The euro zone economy will contract less than many of the more pessimistic projections suggest but the recovery may be slow and gradual, the European Central Bank’s Survey of Professional Forecasters showed on Monday.
The quarterly survey sees the economy shrinking by 5.5 per cent this year, then growing by 4.3 per cent in 2021 with coronavirus-related restrictions lifted starting in May and June.
ECB President Christine Lagarde last week said that the bank sees the economy shrinking by 5.0 per cent to 12 per cent this year, suggesting that Monday’s survey is more in line with the ECB’s “mild” scenario for the recession.
“The most appropriate description for the forecast profile of the overall GDP level is probably a ‘tick-mark’ – i.e. a sharp downward movement at the end of Q1 and at the beginning of Q2, with a flat and elongated recovery that takes quite some time to get back to pre-virus levels,” the survey conducted between March 31 and April 7 showed.
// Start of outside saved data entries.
-- ==== Sys2Proof/Machine/Step.lean ====
section
/-! DEFINITION. One step: the command at the front of the queue, or, on an empty queue, one tick of the always-on clock. -/

namespace Sys2Proof.Machine

/-- Take the command at the front of the queue and run its meaning with the queue's rest; on an empty queue the always-on
clock ticks (log entry 2). -/
def step (s : State) : Host.Outcome State Fault Refusal :=
  match s.pending with
  | [] => idle s
  | c :: rest => exec c { s with pending := rest }

/-- s with the command that a table word spells at the front of its queue; s itself where the word spells none. -/
def State.withFetchWord (s : State) (nbits w : Nat) : State :=
  match Sys2Proof.decodeTableWord nbits w with
  | some c => { s with pending := c :: s.pending }
  | none => s

end Sys2Proof.Machine
end

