/-- A sparse memory: a write keeps the canonical form, reads back, and leaves every other key as it was; so equal memories are
equal lists. -/
def Obligations.SparseWriteReadsBack : Prop :=
  ∀ (l : List (Nat × TWord)) (a : Nat) (w : TWord), sparseWf TWord.empty l = true →
    sparseWf TWord.empty (writeAt TWord.empty l a w) = true ∧ readAt TWord.empty (writeAt TWord.empty l a w) a = w ∧
    (∀ b, b ≠ a → readAt TWord.empty (writeAt TWord.empty l a w) b = readAt TWord.empty l b) ∧
    (∀ m, sparseWf TWord.empty m = true → (∀ b, readAt TWord.empty l b = readAt TWord.empty m b) → l = m)

/-! ### How host commands are judged (02, 03) -/

/-- The checks of R45 in their order, for a command whose path takes it: a malformed descriptor, then the device state, then the
role, then the parameter ranges; each refusal is the command's answer and changes nothing else (R67), but that a range check
which ends in AUTH_FAILED writes its record with the key slot the payload names. -/
def Obligations.ChecksRefuseInOrder : Prop :=
  ∀ (c : Cmd) (r : Request) (s : State), pathTakes c r (advance r.time s) = true →
    (structureOk c r (advance r.time s) = false →
      serve c r s = answer r { status := stBadParam } (advance r.time s)) ∧
    (structureOk c r (advance r.time s) = true → stateOk c r (advance r.time s) = false →
      serve c r s = answer r { status := stState, result := stateRole s } (advance r.time s)) ∧
    (structureOk c r (advance r.time s) = true → stateOk c r (advance r.time s) = true → legalRole c.op s.dev.role = false →
      serve c r s = answer r { status := stRole, result := stateRole s } (advance r.time s)) ∧
    (∀ a, structureOk c r (advance r.time s) = true → stateOk c r (advance r.time s) = true →
      legalRole c.op s.dev.role = true → c.range r (advance r.time s) = some a →
      serve c r s = answer r a
        (if a.status = stAuthFailed then recordAuthFailed (byteAt r.payload 11) c.op (advance r.time s) else advance r.time s))

/-- Authorization (R35, R37, R463) off the urgent path: a command that needs a token and carries none gives AUTH_REQUIRED; one
whose token fails gives AUTH_FAILED with its record; the nonce is used up exactly by a token that verifies, whatever the command
then answers. -/
def Obligations.AuthorizationUsesNonceOnce : Prop :=
  ∀ (c : Cmd) (r : Request) (s : State), urgentPath r.origin = false → pathTakes c r (advance r.time s) = true →
    judgeEarly c r (advance r.time s) = none → authNeeded c r (advance r.time s) = true →
    (hasAuth r = false → serve c r s = answer r { status := stAuthRequired } (advance r.time s)) ∧
    (hasAuth r = true → authorized c r (advance r.time s) = false →
      serve c r s = answer r { status := stAuthFailed }
        (recordAuthFailed (byteAt r.auth 0) c.op (advance r.time s))) ∧
    (∀ a, authorized c r (advance r.time s) = true → judgeLate c r (judged c r s) = some a →
      serve c r s = answer r a (judged c r s)) ∧
    (authorized c r (advance r.time s) = true → judgeLate c r (judged c r s) = none →
      serve c r s = answer r (c.effect r (begins c r s)).1 (c.effect r (begins c r s)).2) ∧
    (judged c r s).sec.nonce = none ∧ (begins c r s).sec.nonce = none
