-- ==== Sys2Proof/Laws/Dispatch.lean ====
section
/-! SUPPORT. Each command runs its own meaning: one lemma per constructor, so that no proof unfolds the whole dispatch. -/
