/-- An instruction that asks for one operation and, under its result, completes: what the engine answers. -/
theorem runInstr_makes {i : Instr} {e n : Nat} {v : View} {s : State} {op : XOp} {f : Effect} (h : Alone i e n v s)
    (hop : op ≠ .timeNow) (hp : sncPlan i v = .need op) (hf : f.ends = false)
    (hq : ∀ w, After v (perform n e op (started e s)).1 w → sncPlan i w = .done f) :
    runInstr e i s = complete false n e (lengthOf i) f (afterOp n e op (started e s)) := by
  have hv : viewOf (started e s) e = some v := h.2.2.2.1
  have hl := eng_in_table s e n h.2.1
  have ht : (getEng (started e s) e).task = some n := by
    unfold started; rw [getEng_onEng_same s e _ hl]; exact h.2.1
  obtain ⟨w, hw, h1, h2, -, h4, h5, h6, h7, h8, h9, h10⟩ := view_afterOp (n := n) op hop ht hv
  have hr : v.g.results = [] := by
    have hg : v.g = getEng (started e s) e := by
      unfold viewOf at hv
      simp only [ht] at hv
      cases hp : (started e s).chg.running with
      | none => rw [hp] at hv; exact absurd hv (by simp)
      | some q =>
        rw [hp] at hv
        simp only [Option.map_eq_some_iff] at hv
        obtain ⟨d, -, rfl⟩ := hv
        rfl
    rw [hg]; unfold started; rw [getEng_onEng_same s e _ hl]
  rw [hr, List.nil_append] at h9
  have hfw : fetched i w = .done f := by
    have hs : sncPlan i w = .done f := hq w ⟨h1, h2, h4, h5, h8, h9⟩
    obtain ⟨-, -, -, -, hpg, -, hc, hk, -⟩ := h
    have hk' : codeAt w.s w.e v.g.pc = some i := by
      obtain ⟨hvs, hve⟩ := viewOf_names hv
      rw [h10, hvs, hve]; exact hk
    unfold fetched
    rw [h2, h6, h7, if_neg (by simp only [hpg]; decide), if_neg (by simp only [hc]; decide), if_neg (by simp [hk']), hs]
  exact runInstr_need h hp hw hfw hf

end Sys2Proof.Machine
end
Inflation is now seen averaging 0.4 per cent this year against expectations for 1.2 per cent three months earlier while the 2021 inflation projections was cut to 1.2 per cent from 1.4 per cent.
Still, the survey’s 2024 projections remained unchanged with growth seen at 1.4 per cent and inflation at 1.7 per cent.
“Most respondents also indicated that any normalisation will likely be gradual and that normality will probably not be reached until the third quarter,” the survey showed.